Pattern change discovery between high dimensional data sets

  • Authors:
  • Yi Xu;Zhongfei Zhang;Philips Yu;Bo Long

  • Affiliations:
  • Binghamton University, Vestal, NY, USA;Binghamton University, Vestal, USA;University of Illinois at Chicago, Chicago, USA;Yahoo! Inc, Sunnyvale, USA

  • Venue:
  • Proceedings of the 20th ACM international conference on Information and knowledge management
  • Year:
  • 2011

Quantified Score

Hi-index 0.00

Visualization

Abstract

This paper investigates the general problem of pattern change discovery between high-dimensional data sets. Current methods either mainly focus on magnitude change detection of low-dimensional data sets or are under supervised frameworks.

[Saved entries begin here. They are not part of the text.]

/-- The earlier access with which the access of `n` bytes at `key` races. -/
def State.raceAt (s : State) (u : Nat) (e : Eng) (key n : Nat) (write : Bool) (scope : Option Nat) (fid : Option Nat) : Option Access :=
  s.raceOf (s.happened u e key n fid) ((s.unit u).reported e fid) (s.accessBy u e key n write scope)

/-- The access joins the history. -/
def State.raceNote (s : State) (u : Nat) (e : Eng) (key n : Nat) (write : Bool) (scope : Option Nat) (fid : Option Nat) : State :=
  { s with races := s.races ++ [s.accessBy u e key n write scope], raceNext := s.raceNext + 1 }.setUnit u
    ((s.unit u).own e write fid (s.happened u e key n fid) s.raceNext)

/-- The race with the earlier access `a` is reported: RCSTAT describes it, and the pair counts no longer (R427). -/
def State.raceReport (s : State) (u : Nat) (e : Eng) (write : Bool) (fid : Option Nat) (a : Access) : State :=
  let U := s.unit u
  let other := decide (a.task ≠ U.id.task)
  let w := (if write then 2 ^ 16 else 0) + (if a.write then 2 ^ 17 else 0) + (if other then 2 ^ 18 else 0)
    + (if other then a.u else a.rank) % 1024 * 2 ^ 19 + a.eng.code * 2 ^ 29
    + fld U.csr.rcstat.toNat 32 16 * 2 ^ 32
  s.setUnit u { U with
    csr := { U.csr with rcstat := BitVec.ofNat 64 w }
    trap := { U.trap with raceSkip := (raceWord e (U.raceAddr e fid), a.id) :: U.trap.raceSkip } }

/-- The check point of an access of `n` bytes at `key` (R426): the state with the access in the history, or the earlier
access of the race, with RCSTAT describing it.  `fid` is the word in flight that makes it, or none where its word is about to
issue. -/
def State.raceCheck (s : State) (u : Nat) (e : Eng) (key n : Nat) (write : Bool) (scope : Option Nat)
    (fid : Option Nat := none) : State ⊕ (State × Access) :=
  match s.raceAt u e key n write scope fid with
  | none => .inl (s.raceNote u e key n write scope fid)
  | some a => .inr (s.raceReport u e write fid a, a)

/-- Of races found the one at the lowest address. -/
def lowestFound : List (Access × Nat × Nat) → Option (Access × Nat × Nat)
  | [] => none
  | a :: r =>
    match lowestFound r with
    | some b => if b.2.1 < a.2.1 then some b else some a
    | none => some a

/-- The check point of an access in pieces (key, bytes, address): the pieces join the history when none races; else the race of the
lowest conflicting byte is reported, with its address and the bytes of its piece, and the access, which is not performed, leaves nothing
in the history (R426, R427). -/
def State.raceAll (s : State) (u : Nat) (e : Eng) (write : Bool) (fid : Option Nat) (l : List (Nat × Nat × Nat)) :
    State ⊕ (State × Access × Nat × Nat) :=
  match lowestFound (l.filterMap fun p =>
      (s.raceAt u e p.1 p.2.1 write none fid).map fun a => (a, p.2.2 + (a.meetsAt p.1 - p.1), p.2.1)) with
  | some q => .inr (s.raceReport u e write fid q.1, q)
  | none => .inl (l.foldl (fun s p => s.raceNote u e p.1 p.2.1 write none fid) s)

/-! ### The checks of an access (R107, R135, R112) -/

/-- What the checks of an access give: the key of its first byte and its address; a page that is migrating, so that the
access waits at its die (R117); nothing yet; a trap. -/
inductive Acc where
  | ok (key addr : Nat)
  | mig (addr : Nat)
  | hold (s : State)
  | trap (s : State) (c : Cause) (i0 i1 : Nat)

/-- What the check of unit scratchpad banks gives; while the word waits, the state has falls applied or wakes started. -/
inductive SpadChk where
  | ok
  | wait (s : State)
  | trap (c : Cause) (b : Nat)

/-- The supply state of the unit scratchpad banks that a range meets (R135); a fall that is due comes first (R134). -/
def State.spadChk (s : State) (u off n : Nat) (read : Bool) : SpadChk :=
  let js := spadBanks off n
  if js.any fun j => (s.unit u).fallDue 1 j then .wait (js.foldl (fun s j => s.fallIfDue u 1 j) s)
  else match UnitSt.supplyChk 1 (js.map fun j => (j, read)) (s.unit u) false with
    | .ok => .ok
    | .wait U => .wait (s.setUnit u U)
    | .trap c b => .trap c b

/-! ### The migration replay queue (R117, R202) -/

/-- The number under which the request of stream `i` from element `p` stands in a replay queue, beside those of words. -/
def streamId (i p : Nat) : Nat := 2 ^ 32 + 16 * p + i
/-- The number under which a word that reads stream `i` as it issues stands there: its engine waits at the word. -/
def readId (i : Nat) : Nat := 2 ^ 64 + i
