-- ==== Sys2Proof/Machine/ScalarMem.lean ====
section
/-! DEFINITION. The scalar memory words of S (R150 to R159, R163) and the events that perform them (R151, R155). -/

namespace Sys2Proof.Machine

/-- What a memory word of S asks for: the register and its capability, offset, bytes, permissions, the kind of access,
the scope of a scoped access (R422), whether it is counted as a load (R147), and the operation that it leaves. -/
structure MemReq where
  k : Nat
  o : Nat
  n : Nat
  perm : Nat
  kind : AccKind
  scope : Option Nat
  isLoad : Bool
  op : SKind
  sx : Bool
  lvl : Nat
  d : Nat
  v : Word
  v2 : Word
  cap : Cap
  deriving DecidableEq, Repr

/-- An access through SPACE 5 or 6 is at system scope, whatever its field says (R154). -/
def effScope (space sc : Nat) : Nat := if space = 5 ∨ space = 6 then 4 else sc

/-- No later memory word of S issues while an LDAQ, a TEVT.RD, or the acquire of a BAR, is still to be performed (R154, R162,
R382). -/
def UnitSt.acquiring (U : UnitSt) : Bool :=
  (U.work.sops.any fun o => o.kind == .ldaq || o.kind == .tevt 0) || (match U.bar with | some (_, _, done) => !done | none => false)

/-- The counter of loads or stores may take one more (R147). -/
def UnitSt.room (U : UnitSt) (isLoad : Bool) : Bool :=
  if isLoad then decide (U.work.loads < 1023) else decide (U.work.stores < 1023)

/-- The operation joins the unit's work and its counter. -/
def UnitSt.addSop (U : UnitSt) (isLoad : Bool) (o : SOp) : UnitSt :=
  { U with work := { U.work with
    sops := U.work.sops ++ [o]
    loads := if isLoad then U.work.loads + 1 else U.work.loads
    stores := if isLoad then U.work.stores else U.work.stores + 1 } }

/-- The operation that a request leaves behind. -/
def MemReq.sop (q : MemReq) (id : Nat) (p : Place) : SOp :=
  ⟨id, q.op, p, q.n, q.sx, q.lvl, q.d, q.v, q.v2, q.cap, none, false⟩

/-- RACE's INFO1 (R440): both sizes. -/
def raceSizes (n : Nat) (a : Access) : Nat := n % 256 + a.n % 256 * 256
/-- RACE's INFO words (R440): the lowest conflicting address and both sizes. -/
def raceInfo (key addr n : Nat) (a : Access) : Nat × Nat := (addr + (a.meetsAt key - key), raceSizes n a)

/-- A stream descriptor is within its limits (R189). -/
def descOk (b : List Byte) : Bool :=
  let f := fun o n => ofBytes ((b.drop o).take n)
  let d := Desc.ofBytes b 0 Cap.null Cap.null
  decide (d.fmt ≤ 3) && decide (f 1 1 < 8) && (!d.widen || decide (d.fmt = 1)) && (decide (d.fmt ≠ 2) || decide (d.rnd = 0))
    && decide (1 ≤ d.vlen) && decide (d.vlen ≤ 64) && decide (d.kd ≤ 15)
    && (if d.fmt = 2 then decide (d.ks ≤ 15) else decide (d.ks = 0) && decide (d.scstr = 0) && decide (d.scoff = 0))
    && decide (f 5 1 = 0) && decide (f 20 4 = 0) && decide (f 36 4 = 0) && decide (d.rows ≤ 2 ^ 32)
    && (decide (d.fmt ≠ 2) || decide (d.t 0 = 0))

/-- A memory word of S at issue: LDAQ order, counter, the checks of R107, the race check, then the operation. -/
def State.memIssue (s : State) (u : Nat) (r : PassRec) (f : Flight) (q : MemReq) : Res :=
  let U := s.unit u
  let c := U.kS q.k
  if U.acquiring ∨ !U.room q.isLoad then .stall s
  else match s.access u c q.k q.o q.n q.perm q.n r.addr q.kind with
  | .hold s1 => .stall s1
  | .trap s1 cause i0 i1 => .trapAt s1 cause i0 i1
  | .mig a =>
    let p : Place := ⟨c.space, a, none⟩
    let add := fun (s : State) => (s.setUnit u ((s.unit u).addSop q.isLoad (q.sop f.id p))).joinReplay u f.id a
    let key := s.oldKey u p
    if checkedCap c then
      match s.raceCheck u .S key q.n (q.kind ≠ .read) q.scope with
      | .inl s1 => .go (add s1) f
      | .inr (s1, b) => .trapAt s1 .race (raceInfo key a q.n b).1 (raceInfo key a q.n b).2
    else .go (add s) f
  | .ok key a =>
    let add := fun (s : State) => s.setUnit u ((s.unit u).addSop q.isLoad (q.sop f.id ⟨c.space, a, some key⟩))
    if checkedCap c then
      match s.raceCheck u .S key q.n (q.kind ≠ .read) q.scope with
      | .inl s1 => .go (add s1) f
      | .inr (s1, b) => .trapAt s1 .race (raceInfo key a q.n b).1 (raceInfo key a q.n b).2
    else .go (add s) f

/-- A memory word whose flight waits until it is performed: a load. -/
def Flight.loading (f : Flight) (wr : List Nat) : Flight := { f with wait := .op, wr := wr }

/-- The request of LD and LDAQ. -/
def ldReq (U : UnitSt) (d a b : Nat) (m : XM) (op : SKind) (scope : Option Nat) : MemReq :=
  ⟨a, U.memOff b m, 2 ^ m.size, permR, .read, scope, true, op, m.sx = 1, scope.getD 0, d, 0, 0, Cap.null⟩

/-- The request of ST and STRL. -/
def stReq (U : UnitSt) (d a b : Nat) (m : XM) (op : SKind) (scope : Option Nat) : MemReq :=
  ⟨a, U.memOff b m, 2 ^ m.size, permW, .write, scope, false, op, false, effScope (U.kS a).space (scope.getD 0), d,
    U.xS d, 0, Cap.null⟩

def execLd (tk : Tok) (d a b : Nat) (m : XM) (s : State) : Out :=
  s.sWord tk m.grd [32 + a, b] fun s U r f => s.memIssue s.who.1 r (f.loading [d]) (ldReq U d a b m .ld none)

def execLdaq (tk : Tok) (d a b : Nat) (m : XM) (s : State) : Out :=
  s.sWord tk m.grd [32 + a, b] fun s U r f =>
    s.memIssue s.who.1 r (f.loading [d]) (ldReq U d a b m .ldaq (some (effScope (U.kS a).space m.scope)))

def execSt (tk : Tok) (d a b : Nat) (m : XM) (s : State) : Out :=
  s.sWord tk m.grd [32 + a, b, d] fun s U r f => s.memIssue s.who.1 r f (stReq U d a b m .st none)

def execStrl (tk : Tok) (d a b : Nat) (m : XM) (s : State) : Out :=
  s.sWord tk m.grd [32 + a, b, d] fun s U r f =>
    s.memIssue s.who.1 r f (stReq U d a b m .strl (some (effScope (U.kS a).space m.scope)))

/-- The request of AMO and CAS: R, W and A (R102), a load of R147. -/
def atomReq (U : UnitSt) (d a b : Nat) (m : XM) (op : SKind) (v2 : Word) : MemReq :=
  let sc := effScope (U.kS a).space m.scope
  ⟨a, U.memOff b m, 2 ^ m.size, permR + permW + permA, .atomic, some sc, true, op, m.sx = 1, sc, d, U.xS d, v2, Cap.null⟩

def execAmo (tk : Tok) (d a b : Nat) (m : XM) (s : State) : Out :=
  s.sWord tk m.grd [32 + a, b, d] fun s U r f =>
    s.memIssue s.who.1 r { f with wr := [d] } (atomReq U d a b m (.amo m.sub) 0)

def execCas (tk : Tok) (d a b : Nat) (m : XM) (s : State) : Out :=
  s.sWord tk m.grd [32 + a, b, d, d + 1] fun s U r f =>
    s.memIssue s.who.1 r { f with wr := [d] } (atomReq U d a b m .cas (U.xS (d + 1)))

/-- KLD (R163): 16 bytes and the tag, R and C. -/
def execKld (tk : Tok) (d a b : Nat) (m : XM) (s : State) : Out :=
  s.sWord tk m.grd [32 + a, b] fun s U r f =>
    s.memIssue s.who.1 r (f.loading [32 + d])
      ⟨a, U.memOff b m, 16, permR + permC, .read, none, true, .kld, false, 0, d, 0, 0, Cap.null⟩

/-- KST (R163, R103): a tagged capability without G stays in the unit scratchpad; none leaves the module. -/
def execKst (tk : Tok) (d a b : Nat) (m : XM) (s : State) : Out :=
  s.sWord tk m.grd [32 + a, b, 32 + d] fun s U r f =>
    let c := U.kS a
    let v := U.kS d
    let o := U.memOff b m
    let keep := v.tag && !v.g && decide (c.space ≠ 1)
    match c.check o 16 (permW + permC) with
    | .ok addr =>
      if c.space ≠ 7 ∧ addr % 16 = 0 ∧ (keep ∨ c.space = 5 ∨ c.space = 6) then .trap .kperm o (capInfo a 16 r.addr)
      else s.memIssue s.who.1 r f ⟨a, o, 16, permW + permC, .write, none, false, .kst, false, 0, d, 0, 0, v⟩
    | .error _ => s.memIssue s.who.1 r f ⟨a, o, 16, permW + permC, .write, none, false, .kst, false, 0, d, 0, 0, v⟩

/-- FENCE (R159) of kind 0 full, 1 acquire, 2 release: S stalls until its first column is performed at the scope. -/
def execFence (tk : Tok) (kind scope : Nat) (s : State) : Out :=
  s.sSerial tk none [] fun s U _ f =>
    let loads := U.work.sops.any fun o => match o.kind with
      | .ld | .ldaq | .kld | .qpop | .amo _ | .cas => true | _ => false
    if kind = 1 then if loads ∨ !s.mem.madePerformed s.who.1 3 scope then .stall s else .go s f
    else if U.work.sops ≠ [] ∨ !(s.mem.releasedAt s.who.1 scope) then .stall s
    else .go (s.setUnit s.who.1 { U with hb := { U.hb with relFrom := s.mem.nextId } }) f

/-! ### Performing -/

/-- The operations of AMO (R156) on n-byte values. -/
def amoOp (op n old v : Nat) : Nat :=
  let m : Nat := 2 ^ (8 * n)
  let sg := fun (x : Nat) => if m / 2 ≤ x then (x : Int) - (m : Int) else (x : Int)
  match op with
  | 1 => v
  | 2 => (old + v) % m
  | 3 => old &&& v
  | 4 => old ||| v
  | 5 => old ^^^ v
  | 6 => if sg v < sg old then v else old
  | 7 => if sg old < sg v then v else old
  | 8 => min old v
  | _ => max old v
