/-- MJOIN (R272): `sz` is the encoded group size minus 1.  A full group forms, or fails, once every member waits at its MJOIN.  DESIGN
CHOICE, an arrival counts on while its unit is in a trap handler (log entry 160). -/
def execMjoin (tk : Tok) (sz src g : Nat) (s : State) : Out :=
  s.eWord tk none fun s U r f =>
    let u := s.who.1
    let G := s.groupOf u g
    let role := decide (src = 1)
    let joined := G.members.any fun m => m.1 = u
    if G.joining.contains u then .go (s.setGroup u g { G with joining := G.joining.erase u }) f
    else if U.group.isSome ∨ !s.oneCluster u then r.trapHere .und
    else if !joined ∧ G.members ≠ [] ∧ (G.size ≠ sz + 1 ∨ (role ∧ G.members.any fun m => m.2) ∨ G.size ≤ G.members.length) then
      r.trapHere .und
    else
      let G1 := { G with size := sz + 1, members := if joined then G.members else G.members ++ [(u, role)] }
      if G1.members.length < sz + 1 ∨ !s.allWait u 4 g G1.members then .stall ((s.setGroup u g G1).beginOwn u .M)
      else if !(G1.members.any fun m => m.2) then
        .trapAt ((s.setGroup u g { G with size := 0, members := [] }).failJoin (G1.members.filter fun m => decide (m.1 ≠ u))) .und
          r.addr r.hdr
      else .go (s.formGroup u g G1) f

/-- MLEAVE (R273): once every member waits there the group is free for all; `leaving` keeps those that have still to go on. -/
def execMleave (tk : Tok) (g : Nat) (s : State) : Out :=
  s.eWord tk none fun s U r f =>
    let u := s.who.1
    let G := s.groupOf u g
    match U.group with
    | some (h, _) =>
      if h ≠ g then r.trapHere .und
      else if U.work.mops.any fun o => o.shr then .stall (s.beginOwn u .M)
      else
        let l := if G.leaving.contains u then G.leaving else G.leaving ++ [u]
        if (G.members.all fun m => l.contains m.1) && s.allWait u 5 g G.members then
          let s1 := G.members.foldl (fun s m => s.setUnit m.1 { s.unit m.1 with group := none }) s
          .go (s1.setGroup u g ⟨0, [], false, l.erase u, []⟩) f
        else .stall ((s.setGroup u g { G with leaving := l }).beginOwn u .M)
    | none =>
      if G.leaving.contains u then .go (s.setGroup u g { G with leaving := G.leaving.erase u }) f
      else r.trapHere .und

/-- The SHR operation of a unit that waits for its round. -/
def UnitSt.waitingShr (U : UnitSt) : Option MOp := U.work.mops.find? fun o => o.shr && decide (o.src = 0)

/-- A round starts (R274): every member's word has issued; the source's word fixes B. -/
def State.roundStart (s : State) (c g : Nat) : State :=
  let s0 := s
  let G := SMap.get Group.reset (s.cluster c).groups g
  let ops := G.members.map fun m => (m, (s.unit m.1).waitingShr)
  match ops.find? fun q => q.1.2 with
  | some ((su, _), some so) =>
    if !G.formed ∨ (ops.any fun q => q.2.isNone) ∨ G.members.any fun m =>
        decide ((s.unit m.1).trap.depth ≠ 0) || decide ((s.unit m.1).run = .loading) then s
    else if ops.any fun q => match q.2 with | some o => decide (o.k ≠ so.k) || (o.bf16 != so.bf16) | none => false then
      ops.foldl (fun s q =>
        let w := match q.2 with
          | some o => ((s.unit q.1.1).work.fl.find? fun (f : Flight) => f.id = o.id).map fun (f : Flight) => (f.addr, f.hdr)
          | none => none
        s.takeTrap q.1.1 ⟨.und, 4, (w.getD (0, 0)).1, (w.getD (0, 0)).2⟩) s
    else
      ops.foldl (fun s q =>
        match q.2 with
        | some o =>
          let V := s.unit q.1.1
          let o1 := { o with src := su + 1, bword := so.bword, nc := so.nc, round := s0.tick + 1 }
          s.setUnit q.1.1 { V with work := { V.work with mops := V.work.mops.map fun x => if x.id = o.id then o1 else x } }
        | none => s) s
  | _ => s

def execSharedBRound (c g : Nat) (s : State) : Out := .next (s.roundStart c g)

end Sys2Proof.Machine
end

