/-! ### Shapes -/

/-- Words of a column slice that a BLOAD row of `ne` elements fills (R175). -/
def bloadWords (fmt ne : Nat) : Nat := (fmtBytes fmt ne + 7) / 8 + (if fmt = 2 then ((ne + 31) / 32 + 7) / 8 else 0)
/-- Row groups of a BLOAD. -/
def Move.groups (m : Move) : Nat := (m.rows + 7) / 8
/-- Requests of a range of `n` bytes, aligned to 64 on the destination side (R140). -/
def lineCount (a n : Nat) : Nat := if n = 0 then 0 else (a + n - 1) / 64 - a / 64 + 1
/-- Requests of a move. -/
def Move.total (m : Move) : Nat :=
  if m.kind = 3 then m.groups * bloadWords m.sfmt m.rowb
  else ((List.range m.rows).map fun r => lineCount (m.dst.addr + r * m.dstr) m.dstRow).sum
/-- Row, offset in the row and length of request `i` (R140), searched from row `r`. -/
def Move.find (m : Move) (i r : Nat) : Nat → Option (Nat × Nat × Nat)
  | 0 => none
  | n + 1 =>
    let a := m.dst.addr + r * m.dstr
    let c := lineCount a m.dstRow
    if c ≤ i then m.find (i - c) (r + 1) n
    else
      let lo := if i = 0 then 0 else (a / 64 + i) * 64 - a
      let hi := min m.dstRow ((a / 64 + i + 1) * 64 - a)
      some (r, lo, hi - lo)

/-! ### Access by pieces -/

/-- Why a request does not go on. -/
inductive CStop where
  | wait (s : State)
  | mig (addr : Nat)
  | xlat (addr info : Nat)
  | race (s : State) (i0 i1 : Nat)
  | poison (key : Nat)

/-- The keys of `n` bytes at an address, split at 64 KiB boundaries, each translated (R112, R143). -/
def State.pieces (s : State) (u space : Nat) (k : AccKind) : Nat → Nat → Nat → CStop ⊕ List (Nat × Nat)
  | _, _, 0 => .inr []
  | a, n, fuel + 1 =>
    if n = 0 then .inr []
    else
      let len := min n (65536 - a % 65536)
      match s.translate u space a k with
      | .ok key =>
        (match s.pieces u space k (a + len) (n - len) fuel with
         | .inr l => .inr ((key, len) :: l)
         | other => other)
      | .mig => .inl (.mig a)
      | .miss => .inl (.wait (s.startWalk u a))
      | .xlat l r => .inl (.xlat a (l + r * 16 + (if k = .read then 0 else 256)))

/-- The source held a byte of the range before its move wrote anything (R141). -/
def Snap.has (o : Snap) (k n : Nat) : Bool := o.bytes.any fun g => decide (g.1 ≤ k) && decide (k + n ≤ g.1 + g.2.length)
def Snap.read (o : Snap) (k n : Nat) : List Byte :=
  match o.bytes.find? fun g => decide (g.1 ≤ k) && decide (k + n ≤ g.1 + g.2.length) with
  | some g => (g.2.drop (k - g.1)).take n
  | none => []

/-- Bytes of a piece as a move reads them: of its source as it stood at first, where the move overlaps itself (R141). -/
def State.pieceBytes (s : State) (u : Nat) (old : Option Snap) (k n : Nat) : List Byte :=
  match old with
  | some o => if o.has k n then o.read k n else s.mem.read (.unit u) k n
  | none => s.mem.read (.unit u) k n
/-- Where a read of a piece meets poison. -/
def State.piecePoison (s : State) (u : Nat) (old : Option Snap) (k n : Nat) : Option Nat :=
  match old with
  | some o =>
    if o.has k n then
      (o.bad.find? fun g => decide (k / 64 ≤ g) && decide (g ≤ (k + n - 1) / 64)).map fun g => max k (g * 64)
    else s.poisonAt u k n
  | none => s.poisonAt u k n

/-- Bytes read by a request, checked for poison (R143). -/
def State.cRead (s : State) (u : Nat) (p : Place) (old : Option Snap) (off n : Nat) : CStop ⊕ (State × List Byte) :=
  match s.pieces u p.space .read ((p.addr + off) % 2 ^ 64) n 70000 with
  | .inl x => .inl x
  | .inr l =>
    match l.findSome? fun q => s.piecePoison u old q.1 q.2 with
    | some k => .inl (.poison k)
    | none => .inr (l.foldl (fun s q => s.touchRange q.1 q.2) s, (l.map fun q => s.pieceBytes u old q.1 q.2).flatten)

/-- Bytes stored at pieces; with `mix`, each byte holds its old value or the new one, which the device does not fix
(R143). -/
def State.putPieces (s : State) (chk mix : Bool) (u : Nat) : List (Nat × Nat) → List Byte → State
  | [], _ => s
  | (k, n) :: r, bs =>
    let new := bs.take n
    let w := if mix then (List.range n).map fun i =>
        if Config.freeBool s.tick (2000000 + k + i) then new.getD i 0 else s.mem.byte .bank (k + i) else new
    (s.store chk u 0 k w false).putPieces chk mix u r (bs.drop n)

/-- Bytes written by a request. -/
def State.cWrite (s : State) (u : Nat) (p : Place) (chk mix : Bool) (off : Nat) (bs : List Byte) : CStop ⊕ State :=
  match s.pieces u p.space .write ((p.addr + off) % 2 ^ 64) bs.length 70000 with
  | .inl x => .inl x
  | .inr l => .inr (s.putPieces chk mix u l bs)

/-! ### Conversion (R174) -/

/-- Elements of a row's bytes from an element at the start of a group. -/
def rowElems (fmt n : Nat) (bs : List Byte) : List Nat :=
  (List.range n).map fun e =>
    match fmt with
    | 0 => ofBytes ((bs.drop (4 * e)).take 4)
    | 1 => ofBytes ((bs.drop (2 * e)).take 2)
    | _ => groupCode (ofBytes ((bs.drop (6 * (e / 8))).take 6)) (e % 8)

/-- One element converted between FP32, BF16 and from L6: bits and flags. -/
def cvtElem (sf df rnd v scale : Nat) : Nat × Nat :=
  let x := if sf = 2 then (decodeL6 v scale, false) else readF (if sf = 0 then 24 else 8) false v
  let q := roundEx (if df = 0 then 24 else 8) false (if df = 1 then rnd else 0) x.1
  (q.1, q.2 ||| sigNV x.2)

/-- Blocks of 32 quantised one after another: codes, scales, flags. -/
def quantBlocks : Nat → List Nat → List Nat × List Nat × Nat
  | 0, _ => ([], [], 0)
  | n + 1, l =>
    match l with
    | [] => ([], [], 0)
    | _ =>
      let q := quantL6 (l.take 32)
      let r := quantBlocks n (l.drop 32)
      (q.2.1 ++ r.1, q.1 :: r.2.1, q.2.2 ||| r.2.2)

/-- Codes packed into groups of 6 bytes (R87, R91). -/
def packCodes (l : List Nat) : List Byte :=
  ((List.range ((l.length + 7) / 8)).map fun g => toBytes 6 (packGroup ((l.drop (8 * g)).take 8))).flatten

In this paper, the notion of the principal angles between the subspaces is introduced to measure the subspace difference between two high-dimensional data sets. Principal angles bear a property to isolate subspace change from the magnitude change. To address the challenge of directly computing the principal angles, we elect to use matrix factorization to serve as a statistical framework and develop the principle of the dominant subspace mapping to transfer the principal angle based detection to a matrix factorization problem. We show how matrix factorization can be naturally embedded into the likelihood ratio test based on the linear models. The proposed method is of an unsupervised nature and addresses the statistical significance of the pattern changes between high-dimensional data sets. We have showcased the different applications of this solution in several specific real-world applications to demonstrate the power and effectiveness of this method.